Manuscript Title:

A REVIEWED STUDY OF DEEP LEARNING TECHNIQUES FOR THE EARLY DETECTION OF SKIN CANCER

Author:

PRAJAKTA PAVAN SHIRKE, Dr. AMIT RAMESH GADEKAR

DOI Number:

DOI:10.17605/OSF.IO/7WZ9C

Published : 2022-02-10

About the author(s)

1. PRAJAKTA PAVAN SHIRKE - Research Scholar, Sandip University, Nashik, Maharashtra, India.
2. Dr. AMIT RAMESH GADEKAR - Professor, Sandip University, Nashik, Maharashtra, India.

Full Text : PDF

Abstract

An unchecked proliferation of malignant cells may spread throughout the body, causing cancer. Skin cancer is one of the worst types of the disease since it may spread quickly and leave no survivors. Deoxyribonucleic acid (DNA) breaks in skin cells produce mutations, which in turn lead to cancer. In the early stages, skin cancer tends to spread slowly to other areas of the body, thus early detection is critical. The biopsy technique is well recognized by doctors when they are identifying illnesses. The skin is scrapped or detached in the biopsy process, and specific laboratory experiments can be conducted on these skin samples. This process is time-intensive and often frustrating because of this. Computer-aided screening allows early-stage diagnosis of skin cancer.
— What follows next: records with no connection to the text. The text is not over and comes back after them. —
/-- Rule i matches a frame (R283). -/
def State.ruleMatches (s : State) (p : Nat) (f : List Byte) (i : Nat) : Bool :=
  let c := s.aRd (R.MAC_RULE_CTRL i)
  let m := s.aRd (R.MAC_RULE_MATCH i)
  let vp := s.aRd (R.MAC_RULE_VP i)
  let port := s.aRd (R.MAC_RULE_PORT i)
  let mask := s.aRd (R.MAC_RULE_DMASK i)
  bitOf c 31 && bitOf c (20 + p)
    && (!bitOf m 31 || frEt f == fldOf m 15 0)
    && (!bitOf m 30 || (frTagged f && frTci f % 4096 == fldOf vp 27 16))
    && (!bitOf m 29 || (match frIp f with | some b => ipProto b == fldOf vp 7 0 | none => false))
    && (!bitOf m 28 || (match frUdp f with
      | some u => fldOf port 15 0 ≤ udpDport u && udpDport u ≤ fldOf port 31 16
      | none => false))
    && (!bitOf m 27 || (match frIp f with
      | some b => (Word.ofNat (ipDst b) &&& mask) == (s.aRd (R.MAC_RULE_DIP i) &&& mask)
      | none => false))

/-- What the table in force decides for a frame; rule 0xFF and ring 0 where none matches. -/
def State.steerOf (s : State) (p : Nat) (f : List Byte) : RxItem :=
  match (List.range 128).find? (s.ruleMatches p f) with
  | some i =>
    let c := s.aRd (R.MAC_RULE_CTRL i)
    ⟨i, bitOf c 30, fldOf c 19 16, fldOf c 15 0, s.tsuNs, f⟩
  | none => ⟨0xFF, false, 0, 0, s.tsuNs, f⟩

/-- Cut a byte string into pieces of n bytes. -/
def chunks (n : Nat) : Nat → List Byte → List (List Byte)
  | 0, _ => []
  | k + 1, l => if l.isEmpty ∨ n = 0 then [] else l.take n :: chunks n k (l.drop n)

/-- A frame pushed to a FIFO as entries of its width (R285). -/
def State.frameToFifo (s : State) (p q : Nat) (x : RxItem) : State :=
  if 2048 < x.frame.length then s.macCnt p RX_DROP
  else
    let w := s.qWords q * 4
    let l := leBytes 2 x.frame.length ++ [BitVec.ofNat 8 p, BitVec.ofNat 8 x.rule] ++ leBytes 4 x.ns.toNat ++ x.frame
    (chunks w l.length l).foldl (fun (s : State) e => s.hwPush q M_MAC p 64 (wordsOf e)) s

/-- The effect of a rule's action (R284). The class E event of a frame outside the timing filter is its completion
(R176). -/
def State.macAct (s : State) (p : Nat) (x : RxItem) : State :=
  let t := match x.action with
    | 0 => s.ringReceive p x.target (b2n x.ts) x.rule x.frame
    | 1 => s.frameToFifo p x.target x
    | 2 => s.sacnInput p (b2n x.ts) x.rule x.frame
    | 3 => match frUdp x.frame with
      | some h => s.videoPacket p x.target (udpPayload h)
      | none => s.macCnt p RX_DROP
    | _ => s.macCnt p RX_DROP
  if x.ts then t else t.irq (0x040 + p)

/-- A push of the port waits for room. -/
def State.macStalled (s : State) (p : Nat) : Bool :=
  s.fifos.any fun e => e.2.stalled.any fun q => q.who = .hw M_MAC p
/-- Bytes in the receive buffer. -/
def State.rxLevel (s : State) (p : Nat) : Nat := ((s.mac p).rxq.map fun x => x.frame.length).foldl (· + ·) 0

/-- Frames that waited are handled in order while no push of the port waits. -/
def State.macDrain (s : State) (p : Nat) : Nat → State
  | 0 => s
  | n + 1 =>
    if s.macStalled p then s
    else match (s.mac p).rxq with
      | x :: t => ((s.setMac p { s.mac p with rxq := t }).macAct p x).macDrain p n
      | [] => s
def State.macDrainAll (s : State) : State :=
  (List.range 10).foldl (fun (s : State) p => s.macDrain p (s.mac p).rxq.length) s

/-- A frame that passed the checks is counted and its rule decides what happens. For a frame of the timing filter, whose
rule has ts = 1, the class E event is that of its delimiter (R176, R284). -/
def State.macSteer (s : State) (p : Nat) (f : List Byte) : State :=
  let x := s.steerOf p f
  let s := s.macCnt p RX_OK
  let s := if x.ts then s.irq (0x040 + p) else s
  let s := if x.rule = 0xFF then s else s.bump (R.MAC_RULE_HITS x.rule) 31 0
  let s := s.macDrain p (s.mac p).rxq.length
  if s.macStalled p then
    if 131072 < s.rxLevel p + f.length then s.macCnt p RX_FIFO_DROP
    else s.setMac p { s.mac p with rxq := (s.mac p).rxq ++ [x] }
  else s.macAct p x

/-- A PAUSE frame is received (R292). -/
def State.pauseIn (s : State) (p q : Nat) : State :=
  let active := s.bit (R.MAC_P_STAT p) 1
  if !s.aBit (R.MAC_P_CFG p) 26 then s.macCnt p PAUSE_RX
  else if 0 < q then (s.macCnt p PAUSE_RX).setF (R.MAC_P_STAT p) 1 1 1
  else if active then (s.macCnt p PAUSE_RX).setF (R.MAC_P_STAT p) 1 1 0
  else s.macCnt p PAUSE_RX_ZERO

/-- RX_FRAME: the frame with its FCS, and whether the FCS is right. -/
def execRxFrame (p : BitVec 4) (frame : List Byte) (fcsOk : Bool) (s : State) : Res :=
  let n := p.toNat
  let op := beNat ((frBody frame).take 2)
  .next (if 9 < n ∨ !s.macEn n ∨ !s.linkUp n then s
    else if frame.length < 64 then s.macCnt n RX_RUNT
    else if s.maxFrame n < frame.length then s.macCnt n RX_OVERSIZE
    else if !fcsOk then s.macCnt n RX_FCS
    else if !s.macAccepts n frame then s.macCnt n RX_ADDR
    else if frEt frame = 0x8808 then
      if op = 0x0001 then s.pauseIn n (beNat (((frBody frame).drop 2).take 2))
      else if op = 0x0101 then s.macCnt n PFC_RX
      else s.macCnt n RX_CTRL
    else s.macSteer n frame)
Typically, macroscopic photographs are branded as quantifiable images that are generally used for computer processing, and these images are captured utilizing a typical digital camera and video. Medical photographs have many problems, such as low lighting and the appearance of artifacts such as skin lines, highlights, repetitions and hair in the pictures. Researching skin lesions is very difficult because of these complications. Several measures are involved in detecting skin cancer at the computational level, such as preprocessing, recognizing trends, selecting features, and extraction of features and identification. The area of computer vision, in particular, has benefited greatly from deep learning.'' Due to deep learning's ability to automatically learn and extract meaningful features from raw data, it removes the requirement for feature engineering altogether. Deep learning has become a potent feature learning technique because to recent advancements in software and hardware technology. Engineering features by hand is a laborious and time-consuming procedure that necessitates the use of human expertise. A overview of deep learning methods for skin cancer early detection is presented in this article. Deep learning techniques are examined.


Keywords

Deep Learning Techniques, Detection, Skin Cancer, Cancer, Deoxyribonucleic Acid, Etc.